Bah! Humbug! The Dublin Real Estate 12 Deals Of Christmas
What a difference a year makes. Investment in Dublin’s real estate market hit over €6B in 2022, supercharged by a number of landmark deals. This year's total will likely be less than a third of that.
That overall 2022 figure was dominated by three acquisitions: the sale to Brookfield of Hibernia REIT for nearly €1.1B, plus the deals for the €500M European headquarters of Salesforce — now open and occupied — and a substantial portion of Meta’s Dublin 4 campus for €395M.
With investment turnover expected to struggle to hit €1.8B by the end of 2023, the lowest level since 2013, the picture for the top 12 deals of the year tells its own story.
Higher interest rates, a surge in inflation and constricted debt markets have hampered any attempts among the braver players in the real estate market to push through big deals, and the market consensus appears to be that 2024 will offer much the same until the gap between buyer and seller expectations begins to close.
But enough with the “Bah! Humbug!” With data compiled from the Dublin offices of JLL, CBRE and Colliers, here is the annual look at Ireland’s top 12 deals of the year.

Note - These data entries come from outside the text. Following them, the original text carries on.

/-- Every state of a run that has an end is the end or one in which the run goes on. -/
theorem unfaulted_of_endsIn (h : endsIn k s t) (hu : runsTo j s u) : u.unfaulted = true := by
  have hrest := runsTo_end_of_endsIn h hu
  cases hd : k - j with
  | zero =>
    rw [hd] at hrest
    obtain rfl : u = t := hrest
    exact unfaulted_of_final h.2.2
  | succ d =>
    rw [hd] at hrest
    exact unfaulted_of_goesOn hrest.1

/-! ## The last step (R173, R257) -/

theorem execHalt_eq (m : Word) (s : State) :
    execHalt m s =
      .next { s with display := s.display ++ [.halt (s.message m)], run := .halted, pc := s.pc + 8 } := rfl

/-- Only HALT takes a Running machine to Halted. -/
theorem eq_halt_of_exec {i : Instr} (h : exec i s = .next t) (hrun : s.run = .running) (ht : t.run = .halted) :
    ∃ m, i = .halt m := by
  rw [(exec_observed h).run] at ht
  rcases runAfter_cases s i with ⟨m, hi, -⟩ | hr | hr
  · exact ⟨m, hi⟩
  · cases hr.symm.trans ht
  · cases hrun.symm.trans (hr.symm.trans ht)

/-- The state that `step_cases` lets the processor step from. -/
theorem State.yieldsTo_tail (h : s.hostEvents = [] ∨ s.hostEvents = .idle :: s.hostEvents.tail) :
    s.yieldsTo { s with hostEvents := s.hostEvents.tail } := by
  rcases h with he | he
  · exact .inl ⟨he, by rw [he, List.tail_nil, ← he]⟩
  · exact .inr ⟨_, he, rfl⟩

/-- A Confirm halts nothing. -/
theorem State.hostConfirm_run_ne_halted (h : s.run ≠ .halted) : s.hostConfirm.run ≠ .halted := by
  by_cases hb : s.run = .breakStopped
  · rw [State.hostConfirm_of_breakStopped hb]
    nofun
  · rwa [State.hostConfirm_of_not_breakStopped hb]

/-- A step of a run that leads to Halted executes a HALT. -/
theorem step_halts (hs : s.run ≠ .halted) (hreset : s.resetNext = false) (h : step s = .next t) (ht : t.run = .halted) :
    s.run = .running ∧ ∃ v m, s.yieldsTo v ∧ v.fetch = .ok (.halt m) ∧
      t = { v with display := v.display ++ [.halt (v.message m)], run := .halted, pc := v.pc + 8 } := by
  obtain ⟨v, rfl, hc⟩ := step_cases h
  rcases hc with ⟨w, he, -⟩ | ⟨-, rfl⟩ | ⟨he, ⟨-, rfl⟩ | ⟨-, g, -, rfl⟩ | ⟨hrun, i, hfetch, hx | ⟨g, -, rfl⟩⟩⟩
  · rw [State.resetNext, he] at hreset
    cases hreset
  · exact absurd ht (State.hostConfirm_run_ne_halted hs)
  · exact absurd ht hs
  · cases ht
  · obtain ⟨m, rfl⟩ := eq_halt_of_exec hx hrun ht
    exact ⟨hrun, _, m, State.yieldsTo_tail he, hfetch,
      (Host.Outcome.next.inj ((execHalt_eq m _).symm.trans hx)).symm⟩
  · cases ht

/-- The last step of a run that ends: the run begins in Running, so it takes one. -/
theorem last_step_of_endsIn (h : endsIn k s t) :
    ∃ (j : Nat) (u v : State) (m : Word), k = j + 1 ∧ runsTo j s u ∧ u.run = .running ∧ u.yieldsTo v ∧
      v.fetch = .ok (.halt m) ∧
      t = { v with display := v.display ++ [.halt (v.message m)], run := .halted, pc := v.pc + 8 } := by
  obtain ⟨hstarts, hruns, hfinal⟩ := h
  have hhalted := (State.final_iff t).1 hfinal
  cases k with
  | zero =>
    obtain rfl : s = t := hruns
    cases hstarts.fields.1.symm.trans hhalted
  | succ j =>
    obtain ⟨u, hu, hgo, hreset, hstep⟩ := (runsTo_succ_iff j s t).1 hruns
    have hu' : u.run ≠ .halted := fun hr => by
      rw [goesOn_of_final ((State.final_iff u).2 hr)] at hgo
      cases hgo
    obtain ⟨hrun, v, m, hyield, hfetch, ht⟩ := step_halts hu' hreset hstep hhalted
    exact ⟨j, u, v, m, rfl, hu, hrun, hyield, hfetch, ht⟩

/-! ## A run without an end (R170) -/

/-- A run that comes to a jump to itself stays there, in Running. -/
theorem not_endsIn_of_jmp_self (hu : runsTo j s u) (hrun : u.run = .running) (hfetch : u.fetch = .ok (.jmp u.pc))
    (hreset : ∀ v, HostEvent.reset v ∉ u.hostEvents) : ¬ endsIn k s t := by
  intro h
  have hstays := (State.stays_of_fetch_jmp_self hrun hfetch).run_eq hreset (k - j)
  obtain rfl := Host.Outcome.next.inj (hstays.symm.trans (run_of_runsTo (runsTo_end_of_endsIn h hu)))
  cases hrun.symm.trans ((State.final_iff _).1 h.2.2)

/-- Settles O60: a lemma for each clause. -/
theorem runsEndOnlyWhereHaltExecutes : Obligations.RunsEndOnlyWhereHaltExecutes :=
  ⟨fun _ => State.starts.fields, boot_starts, fun _ v _ hreset => ⟨_, step_reset hreset, _, v, rfl⟩,
    fun _ _ _ _ _ => endsIn_unique, fun _ _ _ _ _ h hu => ⟨le_of_endsIn h hu, unfaulted_of_endsIn h hu⟩,
    fun _ _ _ h => ⟨run_of_runsTo h.2.1, last_step_of_endsIn h⟩,
    fun _ _ _ hu hrun hfetch hreset _ _ => not_endsIn_of_jmp_self hu hrun hfetch hreset⟩

end Sys2Proof.Machine
end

12. 87-88 Harcourt Street, Dublin 2
The 53K SF Dublin offices of law firm Byrne Wallace had a roller coaster ride to deal completion. It initially guided in 2022 at €45M, but after a lease extension and rent increase, the receivers set the asking price at €52M. However, when German investor AM Alpha withdrew its €43M offer, the asking price dropped to €37M in February, and French investor Corum Asset Management eventually paid €34M at a yield of 6.55%.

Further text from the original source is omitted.